Would it work for have that many all females or all males? Or would there be infighting?


----------



## djembekah (Feb 13, 2012)

you can't really tell genders until you watch them spawning. that being said, i'd definitely get mixed genders. i have a feeling that all males would be territorial.

also i would noooot do danios with the angels if you don't already have them.


----------



## randomriter (Dec 16, 2012)

Yeah, I've heard that. My new layout looks like this:

8 Cory Cats
5 Lemon Tetras
2 Bleeding Heart Tetras
2 Marble Veil Angels
2 Smokey Leopard Angels
1 Black Angel

I'm just a bit nervous about breeding, because I don't know how I would handle that.


----------



## djembekah (Feb 13, 2012)

if they breed, other fish will probably eat the eggs, or they will. if they get territorial remove the eggs. if you WANT to breed, then you'll want to remove the fry eventually anyways.


----------



## Byron (Mar 7, 2009)

If you are going to have five angelfish, you do not want all males; males are territorial, and while this can depend upon individual fish, five male angelfish is likely going to be trouble. One is more inclined to become a bully when having to deal with four others in a relatively confined (to him) space. Especially if they _all_ want to rule the space.

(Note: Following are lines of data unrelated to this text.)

-- ==== Sys2Proof/Machine/Configure.lean ====
section
/-! DEFINITION. Meanings of the configuration section (R395, R398): its records, and the start of the runtime after the last. -/

namespace Sys2Proof.Machine

/-- A record fails: CSP0_CFGERR, and CFGFAIL keeps the index of the first (R395). -/
def State.recordFails (s : State) : State :=
  let s1 := s.bump Reg.CSP0_CFGERR
  if s.rf Reg.CSP0_BOOTSTAT 35 16 = 0xFFFFF then s1.setRf Reg.CSP0_BOOTSTAT 35 16 s.boot.cfgIx else s1

/-- On to the next record. -/
def State.nextRecord (s : State) : State := { s with boot := { s.boot with cfgIx := s.boot.cfgIx + 1 } }

/-- The configuration is applied (R398): the runtime of slot k, or the ROM's, is loaded into slot A of every RUN spindle, and they start. -/
def State.configEnd (s : State) (k : Nat) : State :=
  let w := s.slotImg k
  let s1 : State := { s with boot := { s.boot with phase := 3 } }
  let s2 :=
    if bitOf (w 0) 18 then
      s1.loadRuntime 0 ((imgWords w (bodyAt + fld (w 5) 31 0) (fld (w 6) 31 0)).take 3840) (fld (w 7) 47 32)
        (apiRange (fld (w 6) 47 40) (fld (w 6) 39 32))
    else s1.setRb Reg.MB_RTSTAT 40 true
  forAll (fun t n => (t.setRb (Reg.SPN_CTL n) 47 false).startSpn n) s.runSpindles s2

/-- A word write of a record, or a complete guarded pair: its final status, none while it must wait. -/
def State.recordWrite (s : State) (pair : Bool) (a : Nat) (v : Word) : Option Nat × State :=
  let go := fun (t : State) (b : Nat) (w : Word) => t.attempt { req := s.supSpn, write := true, addr := b, data := w, sink := .bare }
  match go s a v with
  | (none, t) => (none, t)
  | (some (st, _), t) =>
    if pair then
      match go t (a + 1) (~~~v) with
      | (some (st2, _), u) => (some st2, u)
      | (none, u) => (none, u)
    else (some st, t)

/-- CONFIG_RECORD (R395): the record at cfgIx of the winning slot. -/
def execConfigRecord (s : State) : Out :=
  match s.boot.win with
  | none => .next s
  | some k =>
    if s.boot.phase ≠ 2 ∨ s.supUp = false ∨ s.boot.cfgWait then .next s
    else
      let i := s.boot.cfgIx
      let at_ := bodyAt + fld (s.slotImg k 3) 31 0 + 2 * i
      let w0 := s.slotImg k at_
      let v := s.slotImg k (at_ + 1)
      let kind := fld w0 47 46
      let a := fld w0 31 0
      if fld (s.slotImg k 4) 31 0 ≤ i ∨ kind = 3 then .next (s.configEnd k)
      else if kind = 2 then
        .next ({ s.nextRecord with boot := { s.nextRecord.boot with cfgWait := true } } : State)
      else if a = Reg.LC_STATE then .next s.recordFails.nextRecord
      else
        match s.recordWrite (decide (kind = 1)) a v with
        | (none, t) => .next t
        | (some st, t) => .next (if st = stOK then t else t.recordFails).nextRecord

/-- CONFIG_WAIT_EXPIRE (R395). -/
def execConfigWaitExpire (s : State) : Out := .next { s with boot := { s.boot with cfgWait := false } }

end Sys2Proof.Machine
end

All females sometimes works, but some members have had these develop nastiness too. It goes with the species, they are after all a cichlid when all is said and done.

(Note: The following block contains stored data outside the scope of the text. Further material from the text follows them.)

-- ==== Sys2Proof/WellFormed.lean ====
section
/-! DEFINITION. What a command's operands must satisfy beyond their types: the shapes that the spec gives frames, sets and reports. -/

namespace Sys2Proof

/-- Identities that a frame may enter the pipeline with (R23): line ports, host lanes, the spindle channel. -/
def sourceIdent (n : Nat) : Bool := decide (n < 112) || decide (n = 114)

/-- A CSP1 frame: whole words of one command and its data, at most 64 (R381). -/
def CspFrame.wellFormed (f : CspFrame) : Bool := decide (f.words.length ≤ 65)

/-- The common modes, the role and the dialect page are known when the exchange completes (R135, R136). -/
def AnPage.wellFormed (pg : AnPage) : Bool := pg.last || (decide (pg.common = 0) && decide (pg.dialect = none))

/-- The command is one that the spec's rules can give. -/
def Instr.wellFormed : Instr → Bool
  | .csp1Frame f => f.wellFormed
  | .anPageReceive _ pg => pg.wellFormed
  | .cardingDone _ discard _ => decide (discard.toNat ≤ 64)
  | .capabilitySetReceive _ bytes => decide (bytes.length = 7 ∨ bytes.length = 15)
  | .creditSetReceive _ bytes => decide (bytes.length = 7)
  | .frameIngress f => sourceIdent f.ident
  | _ => true

end Sys2Proof
end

And as someone mentioned, telling male/female is very difficult if not impossible in juvenile fish. The breeding tube is the only reliable indicator.

Byron.


----------



## VerdantGrotto (Nov 22, 2012)

I've also heard that is possible but not reliable to tell an Angel's gender by their "crown"... Supposedly a male has a small bumb or ridge on his "forehead" and a female has a more concave forehead. Don't know if it's true or not though.

On another note, I've also read that you should introduce all the Angels at or very near to the same time and when they're a similar size.


----------



## Byron (Mar 7, 2009)

VerdantGrotto said:


> I've also heard that is possible but not reliable to tell an Angel's gender by their "crown"... Supposedly a male has a small bumb or ridge on his "forehead" and a female has a more concave forehead. Don't know if it's true or not though.
> 
> On another note, I've also read that you should introduce all the Angels at or very near to the same time and when they're a similar size.


Second point is very true.

As for the first, the head bump, I am not aware of this. There is a difference in the head between two of the species, can't remember which now, but the profile mentions this.

Byron.


----------